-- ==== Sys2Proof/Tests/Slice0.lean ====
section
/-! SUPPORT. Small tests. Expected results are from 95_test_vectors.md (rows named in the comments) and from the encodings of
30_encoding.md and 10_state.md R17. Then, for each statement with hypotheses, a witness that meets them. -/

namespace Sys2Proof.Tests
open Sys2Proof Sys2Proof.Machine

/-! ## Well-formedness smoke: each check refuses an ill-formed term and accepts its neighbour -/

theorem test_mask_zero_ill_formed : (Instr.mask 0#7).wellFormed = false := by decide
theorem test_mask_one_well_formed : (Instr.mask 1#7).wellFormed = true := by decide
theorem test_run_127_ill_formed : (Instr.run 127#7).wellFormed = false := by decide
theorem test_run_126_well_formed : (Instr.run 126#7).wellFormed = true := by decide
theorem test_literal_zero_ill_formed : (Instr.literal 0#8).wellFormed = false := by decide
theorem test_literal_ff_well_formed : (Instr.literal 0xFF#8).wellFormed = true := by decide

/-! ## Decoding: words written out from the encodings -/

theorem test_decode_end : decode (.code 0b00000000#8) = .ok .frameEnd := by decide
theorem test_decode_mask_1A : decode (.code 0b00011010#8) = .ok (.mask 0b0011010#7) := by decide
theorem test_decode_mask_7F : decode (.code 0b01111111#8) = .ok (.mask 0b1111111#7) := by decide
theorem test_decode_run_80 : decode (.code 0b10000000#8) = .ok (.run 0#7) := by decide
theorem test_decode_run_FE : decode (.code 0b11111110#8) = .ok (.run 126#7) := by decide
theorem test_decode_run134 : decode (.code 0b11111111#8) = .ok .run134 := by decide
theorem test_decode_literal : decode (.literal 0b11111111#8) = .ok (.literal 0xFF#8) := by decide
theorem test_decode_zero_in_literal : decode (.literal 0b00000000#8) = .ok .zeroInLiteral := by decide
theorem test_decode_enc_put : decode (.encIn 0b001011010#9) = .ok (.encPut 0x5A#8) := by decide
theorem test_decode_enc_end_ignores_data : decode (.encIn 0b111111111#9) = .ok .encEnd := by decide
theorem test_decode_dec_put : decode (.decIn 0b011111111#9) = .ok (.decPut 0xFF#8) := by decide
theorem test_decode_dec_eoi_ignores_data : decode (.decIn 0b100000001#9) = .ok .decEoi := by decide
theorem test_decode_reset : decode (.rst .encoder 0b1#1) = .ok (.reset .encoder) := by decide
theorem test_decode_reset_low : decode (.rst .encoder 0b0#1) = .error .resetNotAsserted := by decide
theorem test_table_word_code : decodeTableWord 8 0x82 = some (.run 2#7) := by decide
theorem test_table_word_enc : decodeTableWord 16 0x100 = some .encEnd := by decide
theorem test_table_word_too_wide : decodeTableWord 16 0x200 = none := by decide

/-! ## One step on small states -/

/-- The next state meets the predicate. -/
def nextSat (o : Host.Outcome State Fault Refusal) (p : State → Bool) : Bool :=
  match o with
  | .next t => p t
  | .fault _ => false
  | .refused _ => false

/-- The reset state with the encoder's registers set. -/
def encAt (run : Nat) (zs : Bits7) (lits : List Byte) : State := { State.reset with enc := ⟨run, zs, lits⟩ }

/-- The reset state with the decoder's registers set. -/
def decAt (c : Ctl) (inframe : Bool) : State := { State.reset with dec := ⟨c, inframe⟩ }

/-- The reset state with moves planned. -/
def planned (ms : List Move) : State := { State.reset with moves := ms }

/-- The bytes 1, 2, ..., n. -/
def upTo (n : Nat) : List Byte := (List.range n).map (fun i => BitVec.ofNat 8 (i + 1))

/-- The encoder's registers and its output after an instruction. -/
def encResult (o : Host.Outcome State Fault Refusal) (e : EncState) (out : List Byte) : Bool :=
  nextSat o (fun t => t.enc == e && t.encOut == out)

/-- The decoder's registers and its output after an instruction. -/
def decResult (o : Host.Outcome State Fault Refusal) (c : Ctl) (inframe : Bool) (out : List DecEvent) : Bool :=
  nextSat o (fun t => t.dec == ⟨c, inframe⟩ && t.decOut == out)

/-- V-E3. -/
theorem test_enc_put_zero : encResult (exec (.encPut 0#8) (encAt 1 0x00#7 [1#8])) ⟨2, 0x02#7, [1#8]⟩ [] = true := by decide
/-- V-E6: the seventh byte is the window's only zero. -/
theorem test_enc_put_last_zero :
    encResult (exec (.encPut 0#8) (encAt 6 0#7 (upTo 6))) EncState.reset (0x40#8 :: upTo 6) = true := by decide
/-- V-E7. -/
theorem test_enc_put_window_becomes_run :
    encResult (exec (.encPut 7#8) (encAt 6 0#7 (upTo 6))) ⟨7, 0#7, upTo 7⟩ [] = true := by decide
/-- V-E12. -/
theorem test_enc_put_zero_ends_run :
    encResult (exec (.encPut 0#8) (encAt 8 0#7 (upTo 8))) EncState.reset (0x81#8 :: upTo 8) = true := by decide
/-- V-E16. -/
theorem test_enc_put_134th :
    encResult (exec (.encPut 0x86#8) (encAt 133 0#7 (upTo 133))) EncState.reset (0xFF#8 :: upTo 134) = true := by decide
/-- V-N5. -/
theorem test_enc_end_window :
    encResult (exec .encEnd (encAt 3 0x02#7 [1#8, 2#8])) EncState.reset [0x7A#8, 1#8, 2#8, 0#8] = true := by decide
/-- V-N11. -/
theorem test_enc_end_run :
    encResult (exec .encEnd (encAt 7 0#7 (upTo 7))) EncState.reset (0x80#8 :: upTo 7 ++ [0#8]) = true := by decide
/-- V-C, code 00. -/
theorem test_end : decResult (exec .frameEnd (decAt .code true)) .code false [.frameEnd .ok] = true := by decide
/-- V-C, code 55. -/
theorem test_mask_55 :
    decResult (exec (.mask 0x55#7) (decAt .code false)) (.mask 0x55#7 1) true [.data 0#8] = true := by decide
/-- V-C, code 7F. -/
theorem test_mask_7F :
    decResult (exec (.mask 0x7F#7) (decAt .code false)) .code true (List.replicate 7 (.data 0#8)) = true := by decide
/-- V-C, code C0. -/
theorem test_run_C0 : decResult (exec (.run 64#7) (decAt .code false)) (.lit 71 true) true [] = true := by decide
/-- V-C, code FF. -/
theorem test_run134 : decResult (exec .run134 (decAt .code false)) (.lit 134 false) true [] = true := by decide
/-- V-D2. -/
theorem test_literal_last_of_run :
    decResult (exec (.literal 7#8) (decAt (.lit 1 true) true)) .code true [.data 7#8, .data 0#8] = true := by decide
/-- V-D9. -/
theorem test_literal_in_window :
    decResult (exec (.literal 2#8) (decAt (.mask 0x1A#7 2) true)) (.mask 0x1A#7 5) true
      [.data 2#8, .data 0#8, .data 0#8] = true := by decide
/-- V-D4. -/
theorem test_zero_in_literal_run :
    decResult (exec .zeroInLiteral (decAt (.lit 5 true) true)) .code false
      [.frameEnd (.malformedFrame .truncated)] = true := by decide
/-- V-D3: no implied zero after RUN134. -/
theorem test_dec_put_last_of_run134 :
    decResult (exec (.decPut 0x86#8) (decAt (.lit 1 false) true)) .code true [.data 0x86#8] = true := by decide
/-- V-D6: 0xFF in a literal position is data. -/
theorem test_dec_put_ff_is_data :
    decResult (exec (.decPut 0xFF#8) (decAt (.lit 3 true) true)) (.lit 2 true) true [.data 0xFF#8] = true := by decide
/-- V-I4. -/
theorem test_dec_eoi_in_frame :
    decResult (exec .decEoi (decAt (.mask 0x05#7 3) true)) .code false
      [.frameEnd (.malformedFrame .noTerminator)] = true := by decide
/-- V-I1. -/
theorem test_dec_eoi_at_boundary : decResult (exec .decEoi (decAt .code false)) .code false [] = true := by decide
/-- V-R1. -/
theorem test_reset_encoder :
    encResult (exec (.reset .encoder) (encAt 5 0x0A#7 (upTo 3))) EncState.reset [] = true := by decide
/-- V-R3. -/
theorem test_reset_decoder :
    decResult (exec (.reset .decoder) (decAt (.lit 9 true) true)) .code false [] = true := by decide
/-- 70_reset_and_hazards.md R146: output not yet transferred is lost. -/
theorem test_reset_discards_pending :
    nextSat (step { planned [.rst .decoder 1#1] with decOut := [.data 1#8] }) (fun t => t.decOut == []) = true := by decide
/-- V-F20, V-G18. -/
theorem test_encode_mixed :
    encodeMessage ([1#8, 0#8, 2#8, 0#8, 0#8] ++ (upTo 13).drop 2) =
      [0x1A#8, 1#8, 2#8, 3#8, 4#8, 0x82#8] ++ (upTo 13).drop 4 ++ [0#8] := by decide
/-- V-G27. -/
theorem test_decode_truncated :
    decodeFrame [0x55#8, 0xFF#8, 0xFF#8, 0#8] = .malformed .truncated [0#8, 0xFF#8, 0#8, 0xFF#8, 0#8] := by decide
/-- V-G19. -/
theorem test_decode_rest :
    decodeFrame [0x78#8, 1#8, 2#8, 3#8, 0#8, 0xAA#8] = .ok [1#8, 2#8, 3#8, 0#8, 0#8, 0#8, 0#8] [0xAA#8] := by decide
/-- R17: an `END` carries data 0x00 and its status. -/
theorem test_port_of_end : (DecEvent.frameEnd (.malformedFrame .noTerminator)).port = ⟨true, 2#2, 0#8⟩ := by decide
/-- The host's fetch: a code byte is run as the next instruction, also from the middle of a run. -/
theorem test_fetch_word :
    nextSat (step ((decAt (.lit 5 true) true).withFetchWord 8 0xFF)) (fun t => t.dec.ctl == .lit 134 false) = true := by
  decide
== == ==
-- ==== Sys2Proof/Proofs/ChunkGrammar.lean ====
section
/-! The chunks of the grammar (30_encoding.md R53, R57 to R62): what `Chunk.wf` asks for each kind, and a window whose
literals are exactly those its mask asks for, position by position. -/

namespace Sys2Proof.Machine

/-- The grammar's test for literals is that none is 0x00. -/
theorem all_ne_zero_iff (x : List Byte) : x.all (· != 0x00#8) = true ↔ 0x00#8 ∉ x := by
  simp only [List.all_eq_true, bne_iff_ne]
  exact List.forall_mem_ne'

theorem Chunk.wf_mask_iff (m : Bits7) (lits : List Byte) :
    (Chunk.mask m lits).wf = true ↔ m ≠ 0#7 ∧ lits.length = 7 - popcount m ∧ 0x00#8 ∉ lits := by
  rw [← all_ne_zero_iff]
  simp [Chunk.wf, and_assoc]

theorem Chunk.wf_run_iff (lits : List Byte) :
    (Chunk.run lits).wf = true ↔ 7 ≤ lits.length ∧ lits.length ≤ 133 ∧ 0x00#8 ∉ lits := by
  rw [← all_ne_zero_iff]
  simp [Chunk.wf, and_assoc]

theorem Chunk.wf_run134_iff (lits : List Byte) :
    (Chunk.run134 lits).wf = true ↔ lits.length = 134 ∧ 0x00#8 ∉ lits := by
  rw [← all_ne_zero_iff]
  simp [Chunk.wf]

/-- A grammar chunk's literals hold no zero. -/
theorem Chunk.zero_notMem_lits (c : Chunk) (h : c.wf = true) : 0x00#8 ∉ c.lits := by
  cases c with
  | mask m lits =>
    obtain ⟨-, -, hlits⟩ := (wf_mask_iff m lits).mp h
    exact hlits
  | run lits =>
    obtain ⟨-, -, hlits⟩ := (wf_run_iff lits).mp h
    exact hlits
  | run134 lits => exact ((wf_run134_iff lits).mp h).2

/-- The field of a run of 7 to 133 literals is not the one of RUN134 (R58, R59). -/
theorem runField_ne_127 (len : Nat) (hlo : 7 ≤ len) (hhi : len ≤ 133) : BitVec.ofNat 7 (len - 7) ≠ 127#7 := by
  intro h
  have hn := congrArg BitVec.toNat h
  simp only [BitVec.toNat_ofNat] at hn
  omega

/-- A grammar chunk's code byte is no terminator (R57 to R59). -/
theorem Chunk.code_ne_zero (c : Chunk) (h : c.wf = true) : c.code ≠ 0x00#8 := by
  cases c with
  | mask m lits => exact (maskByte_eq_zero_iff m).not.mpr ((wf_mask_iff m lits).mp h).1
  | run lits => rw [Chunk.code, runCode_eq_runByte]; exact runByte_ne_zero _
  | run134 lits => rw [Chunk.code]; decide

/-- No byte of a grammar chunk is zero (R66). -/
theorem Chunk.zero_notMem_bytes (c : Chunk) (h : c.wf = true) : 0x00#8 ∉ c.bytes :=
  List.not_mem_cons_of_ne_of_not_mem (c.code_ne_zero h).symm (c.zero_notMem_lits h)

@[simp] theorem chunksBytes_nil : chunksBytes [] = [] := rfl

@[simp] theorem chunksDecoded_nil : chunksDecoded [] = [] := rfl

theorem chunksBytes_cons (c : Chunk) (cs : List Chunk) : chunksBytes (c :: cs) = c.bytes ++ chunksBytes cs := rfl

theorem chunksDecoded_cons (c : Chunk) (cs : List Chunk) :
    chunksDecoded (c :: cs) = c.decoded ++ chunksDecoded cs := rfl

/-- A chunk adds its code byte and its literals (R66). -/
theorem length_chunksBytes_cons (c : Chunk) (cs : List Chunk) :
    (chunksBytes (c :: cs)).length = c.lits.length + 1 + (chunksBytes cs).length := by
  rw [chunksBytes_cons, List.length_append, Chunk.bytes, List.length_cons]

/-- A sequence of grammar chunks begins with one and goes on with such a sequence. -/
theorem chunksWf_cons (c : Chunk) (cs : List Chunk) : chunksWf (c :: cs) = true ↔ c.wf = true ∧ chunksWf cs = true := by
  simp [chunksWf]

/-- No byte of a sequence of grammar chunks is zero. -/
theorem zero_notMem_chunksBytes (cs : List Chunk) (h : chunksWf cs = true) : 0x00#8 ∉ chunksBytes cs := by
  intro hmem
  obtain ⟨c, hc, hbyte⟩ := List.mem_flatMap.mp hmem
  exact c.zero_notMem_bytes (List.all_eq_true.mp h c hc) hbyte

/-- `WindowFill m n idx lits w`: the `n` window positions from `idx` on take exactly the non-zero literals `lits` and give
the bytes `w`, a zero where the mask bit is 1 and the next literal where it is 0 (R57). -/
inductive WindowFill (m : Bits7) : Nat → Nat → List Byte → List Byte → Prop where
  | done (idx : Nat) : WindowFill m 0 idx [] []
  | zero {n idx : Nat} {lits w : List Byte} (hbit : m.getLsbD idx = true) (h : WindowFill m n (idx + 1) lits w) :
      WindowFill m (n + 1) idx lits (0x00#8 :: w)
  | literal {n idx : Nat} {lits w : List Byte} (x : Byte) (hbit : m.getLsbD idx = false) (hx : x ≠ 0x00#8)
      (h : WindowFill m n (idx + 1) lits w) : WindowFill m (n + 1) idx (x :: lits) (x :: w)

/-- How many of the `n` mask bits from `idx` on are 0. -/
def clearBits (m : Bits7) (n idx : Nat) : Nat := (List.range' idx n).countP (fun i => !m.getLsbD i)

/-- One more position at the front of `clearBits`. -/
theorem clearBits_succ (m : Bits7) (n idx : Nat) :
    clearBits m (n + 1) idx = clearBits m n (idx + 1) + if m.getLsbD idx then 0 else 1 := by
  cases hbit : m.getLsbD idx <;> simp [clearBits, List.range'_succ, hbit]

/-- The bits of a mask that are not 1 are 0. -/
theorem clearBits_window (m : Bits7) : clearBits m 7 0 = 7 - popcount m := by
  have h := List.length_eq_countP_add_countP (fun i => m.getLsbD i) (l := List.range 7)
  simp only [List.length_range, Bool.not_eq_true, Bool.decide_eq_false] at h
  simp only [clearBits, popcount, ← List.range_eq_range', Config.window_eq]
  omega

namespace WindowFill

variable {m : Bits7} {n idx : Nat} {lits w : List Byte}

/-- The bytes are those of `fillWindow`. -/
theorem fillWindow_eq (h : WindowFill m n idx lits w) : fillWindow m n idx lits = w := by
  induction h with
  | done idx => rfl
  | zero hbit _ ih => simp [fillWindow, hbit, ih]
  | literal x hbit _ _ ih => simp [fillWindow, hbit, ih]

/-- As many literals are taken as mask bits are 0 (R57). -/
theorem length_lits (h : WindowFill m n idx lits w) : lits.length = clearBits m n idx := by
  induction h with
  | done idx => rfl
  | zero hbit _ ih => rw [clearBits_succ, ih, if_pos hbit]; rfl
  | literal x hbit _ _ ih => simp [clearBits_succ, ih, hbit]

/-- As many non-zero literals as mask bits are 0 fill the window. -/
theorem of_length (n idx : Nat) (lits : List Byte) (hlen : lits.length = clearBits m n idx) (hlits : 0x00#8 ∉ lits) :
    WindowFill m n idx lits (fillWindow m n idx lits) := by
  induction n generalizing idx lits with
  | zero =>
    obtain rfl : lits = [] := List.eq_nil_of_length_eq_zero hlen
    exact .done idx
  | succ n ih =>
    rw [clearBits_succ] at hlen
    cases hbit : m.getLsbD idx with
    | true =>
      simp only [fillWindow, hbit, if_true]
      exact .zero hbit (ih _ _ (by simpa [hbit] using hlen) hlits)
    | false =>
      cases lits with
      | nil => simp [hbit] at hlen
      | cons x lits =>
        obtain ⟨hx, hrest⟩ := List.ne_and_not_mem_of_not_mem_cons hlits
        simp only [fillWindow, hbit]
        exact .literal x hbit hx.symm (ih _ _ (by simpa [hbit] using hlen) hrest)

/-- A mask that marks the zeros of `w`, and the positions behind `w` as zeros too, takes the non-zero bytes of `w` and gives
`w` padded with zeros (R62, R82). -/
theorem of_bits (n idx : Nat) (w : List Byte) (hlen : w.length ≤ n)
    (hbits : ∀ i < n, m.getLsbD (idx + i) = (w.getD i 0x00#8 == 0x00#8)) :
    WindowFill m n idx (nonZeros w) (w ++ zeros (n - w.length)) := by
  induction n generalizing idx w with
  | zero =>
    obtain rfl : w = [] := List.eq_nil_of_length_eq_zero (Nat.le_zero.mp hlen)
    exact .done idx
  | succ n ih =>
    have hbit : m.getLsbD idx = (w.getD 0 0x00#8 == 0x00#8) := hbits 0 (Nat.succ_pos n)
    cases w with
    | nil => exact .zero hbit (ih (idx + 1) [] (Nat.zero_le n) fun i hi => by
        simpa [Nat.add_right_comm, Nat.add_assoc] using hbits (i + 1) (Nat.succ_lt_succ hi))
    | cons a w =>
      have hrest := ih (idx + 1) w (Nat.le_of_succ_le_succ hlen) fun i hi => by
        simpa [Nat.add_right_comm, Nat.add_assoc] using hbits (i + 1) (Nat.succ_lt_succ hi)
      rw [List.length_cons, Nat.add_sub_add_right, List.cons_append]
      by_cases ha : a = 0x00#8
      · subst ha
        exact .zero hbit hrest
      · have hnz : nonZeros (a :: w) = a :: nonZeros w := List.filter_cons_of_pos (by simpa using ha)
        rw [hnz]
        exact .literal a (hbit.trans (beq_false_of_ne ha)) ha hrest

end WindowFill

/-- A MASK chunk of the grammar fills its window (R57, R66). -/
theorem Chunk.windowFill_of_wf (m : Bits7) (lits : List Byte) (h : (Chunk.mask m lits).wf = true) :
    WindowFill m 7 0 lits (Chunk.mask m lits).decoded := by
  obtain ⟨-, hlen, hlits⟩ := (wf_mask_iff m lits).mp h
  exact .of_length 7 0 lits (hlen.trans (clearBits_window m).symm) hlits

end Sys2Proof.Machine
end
== == ==
*ASSIGNMENT*.
Wherever the string "noTerminator" appears in the data above, report the whole line.

*EXPECTED ANSWER*.
      [.frameEnd (.malformedFrame .noTerminator)] = true := by decide
theorem test_port_of_end : (DecEvent.frameEnd (.malformedFrame .noTerminator)).port = ⟨true, 2#2, 0#8⟩ := by decide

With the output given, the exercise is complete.